Schwartzman (1981; 2002) traz uma discussão que merece a nossa reflexão. O autor afirma que a politização exacerbada do conhecimento científico gera frustração por parte dos intelectuais, visto que se torna uma ameaça ao próprio campo, corrompendo a autonomia da atividade intelectual. O autor ressalta que o controle da atividade científica supõe controle dos cidadãos por parte do Estado. Entende-se, pois, que só a tomada de consciência pode, de fato,

permitir a percepção daquilo que tem sido considerado como marginal e hegemônico no âmbito da ciência.

Já Patto (2006) discorre sobre a relação, explícita ou implícita, que existe entre ciência e ideologia, bem como sobre a desigualdade social, presente nos discursos que são definidos como politicamente neutros, mas que para o autor são instrumentos de exercício do poder, oriundos de uma sociedade dividida, desigual e injusta. Os programas de fomento e políticas relacionadas à ciência são a materialidade das ideias e planos que permeiam os objetivos do Estado. Os órgãos e instituições ligados à ciência no Brasil, a exemplo dos programas de pós- graduação, acabam por replicar tais planos na medida em que se enquadram no panorama de ciência imposto (principalmente em relação às temáticas de pesquisa). Daí a importância da idiossincrasia e formação ideológica para constituição de um movimento contra-hegemônico.

Morin (2005, p. 36) afirma que “a recuperação do controle intelectual das ciências pelos cientistas necessita da reforma do modo de pensar, que, por sua vez, depende de outras reformas, havendo naturalmente, interdependência geral dos problemas”. O autor considera que a escola e a universidade são os responsáveis pelos imprintings, os quais atuam na maneira de pensar e agir enquanto cientista – os que sofreram menos imprinting são considerados dissidentes ou discordantes. Entendemos que hegemonia sempre existirá como parte do processo social e é necessária para o estabelecimento da ordem.

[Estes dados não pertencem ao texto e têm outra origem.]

-- ==== Sys2Proof/Machine/Idle.lean ====
section
/-! DEFINITION. What the block does with no command waiting (assumption 1): one nanosecond of hall time passes, with the slew
of R32, and every port that is up sends a flit each 1.2096 ns. -/

namespace Sys2Proof.Machine

open Sys2Proof

/-- One nanosecond of local time: hall time advances by one; every 10,000 ns a correction still due moves it one
nanosecond further or holds it (100 ppm, R32). -/
def Timebase.advance (t : Timebase) : Timebase :=
  if t.slew = 0 then { t with hallTime := t.hallTime + 1, slewPhase := 0 }
  else if t.slewPhase + 1 < 10000 then { t with hallTime := t.hallTime + 1, slewPhase := t.slewPhase + 1 }
  else if 0 < t.slew then { t with hallTime := t.hallTime + 2, slewPhase := 0, slew := t.slew - 1 }
  else { t with slewPhase := 0, slew := t.slew + 1 }

/-- Entry stages run on what scoring leaves idle (R22): their outputs leave once the beat has passed SCORE_END. -/
def State.releaseEntries (s : State) : State :=
  if s.streams.entries ≠ [] ∧ s.tickTime s.beatNow + s.reg Reg.scoreEnd ≤ s.time.hallTime then s.sendEntries else s

/-- One idle nanosecond. Before boot begins no clock runs (R448, R465). -/
def idle (s : State) : State :=
  if s.reg Reg.bootStage = 0 then s
  else
    let before := flitTimes s.time.hallTime
    let s := ({ s with time := s.time.advance }.askTime).releaseEntries
    (List.range 60).foldl (fun s x => s.sendSpan (flitTimes s.time.hallTime - before) x) s

end Sys2Proof.Machine
end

Apregoa-se que em ciência é discutível, e isto não se apresenta como uma fraqueza, mas uma preciosa oportunidade de construção em função das múltiplas abordagens e metodologias e impossibilidade de comportamentos idênticos em função da mesma experiência (Richardson, 1999; Martins & Theóphilo, 2009). Precisa-se de produções que criem ideias, sugiram alternativas, procurem consequências acerca do uso de procedimentos junto aos investidores, gestores e outros usuários.

É nosso interesse investigar as ideologias que emergem da argumentação do discurso científico proferido pelos artigos científicos da área contábil, porque acreditamos que esse discurso pode contribuir para a marginalização de discussões imprescindíveis à área. Essa ideologia contribui para uma identidade de pesquisa vinculada à área contábil; assim, acreditamos ser significativo compreender a concepção do termo identidade.